Comparing Modern Data Warehousing Options
Traditional Data Warehouse deployed on (IaaS): Requires our customers to install traditional data warehouse software on computers provided by a cloud provider (Azure, AWS, Google, etc.).
Platform as a service (PaaS): The cloud provider manages the hardware deployment, software installation, and software configuration. However, the customer is responsible for managing the environment, tuning queries, and optimizing the data warehouse software.
A True SaaS data warehouse (SaaS): In a SaaS approach, software and hardware upgrades, security, availability, data protection, and optimization are all handled for you. The cloud provider provides all hardware and software as part of its service, as well as aspects of managing the hardware and software.

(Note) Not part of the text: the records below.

theorem servesRight_cons_reader {e : Nat × Thread} {m : List (Nat × Thread)} {a : Nat} {r : BitVec 6} (habove : keysAbove e.1 m)
    (ih : ServesRight m a) (h : e.2.st = .parked (.word a false r)) : ServesRight (e :: m) a := by
  obtain ⟨hmem, htaken, hnodup⟩ := ih
  have hwaits (i : Nat) (take : Bool) (r' : BitVec 6) :
      WaitsIn (e :: m) a i take r' ↔ (i = e.1 ∧ take = false ∧ r' = r) ∨ WaitsIn m a i take r' := by
    rw [waitsIn_cons, h]
    simp [eq_comm]
  have htakes (i : Nat) : TakenIn (e :: m) a i ↔ TakenIn m a i := exists_congr fun r' => by simp [hwaits]
  have hsplit : waitersOf a (e :: m) = ((e.1, r) :: (waitersOf a m).1, (waitersOf a m).2) := by rw [waitersOf_cons_wait h]; rfl
  refine ⟨fun i r' => ?_, ?_, ?_⟩
  · rw [hsplit]
    simp only [List.mem_cons, Prod.mk.injEq, hmem, hwaits, htakes]
    constructor
    · rintro (⟨rfl, rfl⟩ | ⟨⟨take, hw⟩, hnone⟩)
      · exact ⟨⟨false, .inl ⟨rfl, rfl, rfl⟩⟩, fun j hj ht => absurd (ht.above habove) (by omega)⟩
      · exact ⟨⟨take, .inr hw⟩, hnone⟩
    · rintro ⟨⟨take, ⟨rfl, -, rfl⟩ | hw⟩, hnone⟩
      · exact .inl ⟨rfl, rfl⟩
      · exact .inr ⟨⟨take, hw⟩, hnone⟩
  · rw [hsplit]
    simp only [htaken, htakes]
  · rw [hsplit, List.map_cons, List.nodup_cons]
    refine ⟨fun hin => ?_, hnodup⟩
    obtain ⟨⟨i, r'⟩, hir, hi⟩ := List.mem_map.1 hin
    obtain ⟨⟨take, hw⟩, -⟩ := (hmem i r').1 hir
    exact absurd (hw.above habove) (by rw [show i = e.1 from hi]; omega)

theorem servesRight_cons_taker {e : Nat × Thread} {m : List (Nat × Thread)} {a : Nat} {r : BitVec 6} (habove : keysAbove e.1 m)
    (h : e.2.st = .parked (.word a true r)) : ServesRight (e :: m) a := by
  have hwaits (i : Nat) (take : Bool) (r' : BitVec 6) :
      WaitsIn (e :: m) a i take r' ↔ (i = e.1 ∧ take = true ∧ r' = r) ∨ WaitsIn m a i take r' := by
    rw [waitsIn_cons, h]
    simp [eq_comm]
  have hfirst : TakenIn (e :: m) a e.1 := ⟨r, (hwaits _ _ _).2 (.inl ⟨rfl, rfl, rfl⟩)⟩
  have hsplit : waitersOf a (e :: m) = ([(e.1, r)], true) := by rw [waitersOf_cons_wait h]; rfl
  refine ⟨fun i r' => ?_, ?_, ?_⟩
  · rw [hsplit]
    simp only [List.mem_singleton, Prod.mk.injEq]
    constructor
    · rintro ⟨rfl, rfl⟩
      refine ⟨⟨true, (hwaits _ _ _).2 (.inl ⟨rfl, rfl, rfl⟩)⟩, fun j hj ht => ?_⟩
      obtain ⟨r', hw⟩ := ht
      rcases (hwaits _ _ _).1 hw with ⟨rfl, -⟩ | hw
      · exact absurd hj (Nat.lt_irrefl _)
      · exact absurd (hw.above habove) (by omega)
    · rintro ⟨⟨take, hw⟩, hnone⟩
      rcases (hwaits _ _ _).1 hw with ⟨rfl, -, rfl⟩ | hw
      · exact ⟨rfl, rfl⟩
      · exact absurd hfirst (hnone _ (hw.above habove))
  · rw [hsplit]
    exact iff_of_true rfl ⟨_, hfirst⟩
  · rw [hsplit]
    exact List.nodup_singleton _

With all of the above scenarios, the tasks of purchasing, deploying and configuring the hardware to support the data warehouse environment falls on the cloud provider instead of the customer.
IaaS, PaaS, and SaaS – What is the Best Option for my Organization?
Infrastructure as a service (IaaS) is an instant computing infrastructure, provisioned and managed over the internet. It helps you avoid the expense and complexity of buying and managing your own physical servers and other data center infrastructure. In other words, if you’re prepared to buy the engine and build the car around it, the IaaS model may be for you.
In the scenario of platform as a service (PaaS), a cloud provider merely supplies the hardware and it’s traditional software via the cloud, the solution is likely to resemble its original, on-premise architecture and functionality. Many vendors offer a modern data warehouse that was originally designed and deployed for on-premises environments. One such technology is Amazon’s Redshift. Amazon acquired rights to ParAccel, named it Redshift, and hosted it in the AWS cloud environment. Redshift is a highly successful modern data warehouse service. It is easy in AWS to instantiate a Redshift cluster, but that’s where it ends. It still requires you to complete all of the administrative tasks.
You have to reclaim space after rows are deleted or updated (the process of vacuuming in Redshift), manage capacity planning, provisioning compute and storage nodes, determine your distribution keys, all of the things that you had to do with ParAccel or with any traditional architecture, you have to do with Redshift.
Alternatively, any data warehouse solution built for the cloud using a true software as a solution (SaaS) data warehouse architecture allows for the cloud provider to include all hardware and software as part of its service as well as aspects of managing the hardware and software. One such technology, which requires no management and features separate compute, storage, and cloud services that can scale and change independently, is Snowflake. It differentiates itself from IaaS and PaaS cloud data warehouses because it was built from the ground up on cloud architecture.
All administrative tasks, tuning, patching, and management of the environment falls on the vendor. In lieu of the architecture we have seen with IaaS and PaaS solutions in the market today, Snowflake has a new architecture called a multi-clustered shared data that essentially makes the administrative headache of maintaining solutions, like Redshift, go away.
If you depend on your data to better serve your customers, streamline your operations, and lead (or disrupt) your industry, a modern data platform built on the cloud is a must-have for your organization.